Performance Problem (+ simple understanding of parallel configuration GPU)

Hi,

i just wanne discribe our problem i a few words:
we wanne make a kernel running parallel on cuda. the kernel still running very finde but much to slow. more slower than on our CPU. we use a geforce GTX 560Ti to run our kernel. so there schould be much potential to be faster than our AMD Dual-Core-CPU.
we use the following configuration to play with the max. numbers of threads our GPU is managing.

cuLaunchKernel(	process,				//Kernel to launch
							1, 						//gridDimX 	- Width of grid in blocks
							1, 						//gridDimY 	- Height of grid in blocks
							1, 						//gridDimZ 	- Depth of grid in blocks
							1, 						//blockDimX - X dimension of each thread block  (z.B.: WORK_SIZE) // Total number of active threads
							1, 						//blockDimY - Y dimension of each thread block
							1, 						//blockDimZ - Z dimension of each thread block
							0, 						//sharedMemBytes 	- Dynamic shared-memory size per thread block in bytes

so in our case we put up the blockDimx up to 512 to run our application in parallel.
in this forum there are often discriptions including warps, blocks and grids. what does this in our case means?
how many threads we are able to run in parallel with our Geforce GTX 560Ti?

we also take the time running our application on CPU (2s) and GPU (152s). so we think it’s not running parallel. could this problem cased with our configuration of gridDim and blockDim?

thanks for reply.

If I understood correct the comments you are launching only 1 block with 1 thread.

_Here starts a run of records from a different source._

/-- The accumulator operations with each of their operands (40_alu8.md R130 to R138). -/
def aluOf : AluOp → AluSrc → Instr
  | .add, .reg .b => .addAB
  | .add, .reg .c => .addAC
  | .add, .reg .d => .addAD
  | .add, .reg .e => .addAE
  | .add, .reg .h => .addAH
  | .add, .reg .l => .addAL
  | .add, .reg .a => .addAA
  | .add, .indHl => .addAIndHl
  | .add, .n8 => .addAN8
  | .adc, .reg .b => .adcAB
  | .adc, .reg .c => .adcAC
  | .adc, .reg .d => .adcAD
  | .adc, .reg .e => .adcAE
  | .adc, .reg .h => .adcAH
  | .adc, .reg .l => .adcAL
  | .adc, .reg .a => .adcAA
  | .adc, .indHl => .adcAIndHl
  | .adc, .n8 => .adcAN8
  | .sub, .reg .b => .subAB
  | .sub, .reg .c => .subAC
  | .sub, .reg .d => .subAD
  | .sub, .reg .e => .subAE
  | .sub, .reg .h => .subAH
  | .sub, .reg .l => .subAL
  | .sub, .reg .a => .subAA
  | .sub, .indHl => .subAIndHl
  | .sub, .n8 => .subAN8
  | .sbc, .reg .b => .sbcAB
  | .sbc, .reg .c => .sbcAC
  | .sbc, .reg .d => .sbcAD
  | .sbc, .reg .e => .sbcAE
  | .sbc, .reg .h => .sbcAH
  | .sbc, .reg .l => .sbcAL
  | .sbc, .reg .a => .sbcAA
  | .sbc, .indHl => .sbcAIndHl
  | .sbc, .n8 => .sbcAN8
  | .and, .reg .b => .andAB
  | .and, .reg .c => .andAC
  | .and, .reg .d => .andAD
  | .and, .reg .e => .andAE
  | .and, .reg .h => .andAH
  | .and, .reg .l => .andAL
  | .and, .reg .a => .andAA
  | .and, .indHl => .andAIndHl
  | .and, .n8 => .andAN8
  | .xor, .reg .b => .xorAB
  | .xor, .reg .c => .xorAC
  | .xor, .reg .d => .xorAD
  | .xor, .reg .e => .xorAE
  | .xor, .reg .h => .xorAH
  | .xor, .reg .l => .xorAL
  | .xor, .reg .a => .xorAA
  | .xor, .indHl => .xorAIndHl
  | .xor, .n8 => .xorAN8
  | .or, .reg .b => .orAB
  | .or, .reg .c => .orAC
  | .or, .reg .d => .orAD
  | .or, .reg .e => .orAE
  | .or, .reg .h => .orAH
  | .or, .reg .l => .orAL
  | .or, .reg .a => .orAA
  | .or, .indHl => .orAIndHl
  | .or, .n8 => .orAN8
  | .cp, .reg .b => .cpAB
  | .cp, .reg .c => .cpAC
  | .cp, .reg .d => .cpAD
  | .cp, .reg .e => .cpAE
  | .cp, .reg .h => .cpAH
  | .cp, .reg .l => .cpAL
  | .cp, .reg .a => .cpAA
  | .cp, .indHl => .cpAIndHl
  | .cp, .n8 => .cpAN8

/-- The unprefixed accumulator rotates (42_rotate_shift.md R190 to R193). -/
def accRotOf : AccRot → Instr
  | .rlca => .rlca
  | .rrca => .rrca
  | .rla => .rla
  | .rra => .rra

/-- The CB rotates, shifts and SWAP (42_rotate_shift.md R194 to R202). -/
def rotOf : RotOp → Loc8 → Instr
  | .rlc, x => .rlcR x
  | .rrc, x => .rrcR x
  | .rl, x => .rlR x
  | .rr, x => .rrR x
  | .sla, x => .slaR x
  | .sra, x => .sraR x
  | .swap, x => .swapR x
  | .srl, x => .srlR x

/-- The instruction of a CB table entry (30_encoding.md R105). -/
def cbOf : CbOp → Instr
  | .rot op x => rotOf op x
  | .bit n x => .bitBR n x
  | .res n x => .resBR n x
  | .set n x => .setBR n x

end Instr

end Sys2Proof
end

No parallelism.

no, by default we use

cuLaunchKernel(	process,				//Kernel to launch
							393, 						//gridDimX 	- Width of grid in blocks
							393, 						//gridDimY 	- Height of grid in blocks
							1, 						//gridDimZ 	- Depth of grid in blocks
							64, 						//blockDimX - X dimension of each thread block  (z.B.: WORK_SIZE)
							1, 						//blockDimY - Y dimension of each thread block
							1, 						//blockDimZ - Z dimension of each thread block
							0, 						//sharedMemBytes 	- Dynamic shared-memory size per thread block in bytes

Then you need to put more information here. The parallelism is put in by the programmer explicitly. In the kernel yo have the thread id and you set each thread to do a part of the problem, usually 1 thread 1 (or 29 elements of the matrix.

we have a data-array with the gridDimX 393 und gridDimY 393. every single thread take a specified part of this array to do it’s own work (of course with the same kernel).
in our example (step upper) we take 64 threads to run parallel at the same time. (we tested it up to 512 threads in parallel). …i don’t know exactly, but shouldn’t geforce GTX 560Ti run more than this 512 threads in parallel? this card has about 8 SM and i think each SM should run these 512 threads in parallel? korrekt?
the second confused problem is, that there is no significant different in worktime, if we set up higher the parallel level of threads. in our example there is nearly no difference between 64 and 512 threads in parallel.
what we could make wrong?

Some codes show no difference when you change the number of threads per block. Unless you give a little more details it is difficult to say. I am not even sure you are running kernels in the correct way.

what do you mean with: “I am not even sure you are running kernels in the correct way.”
can you explain me?

Until I see the code I can not say what is the problem.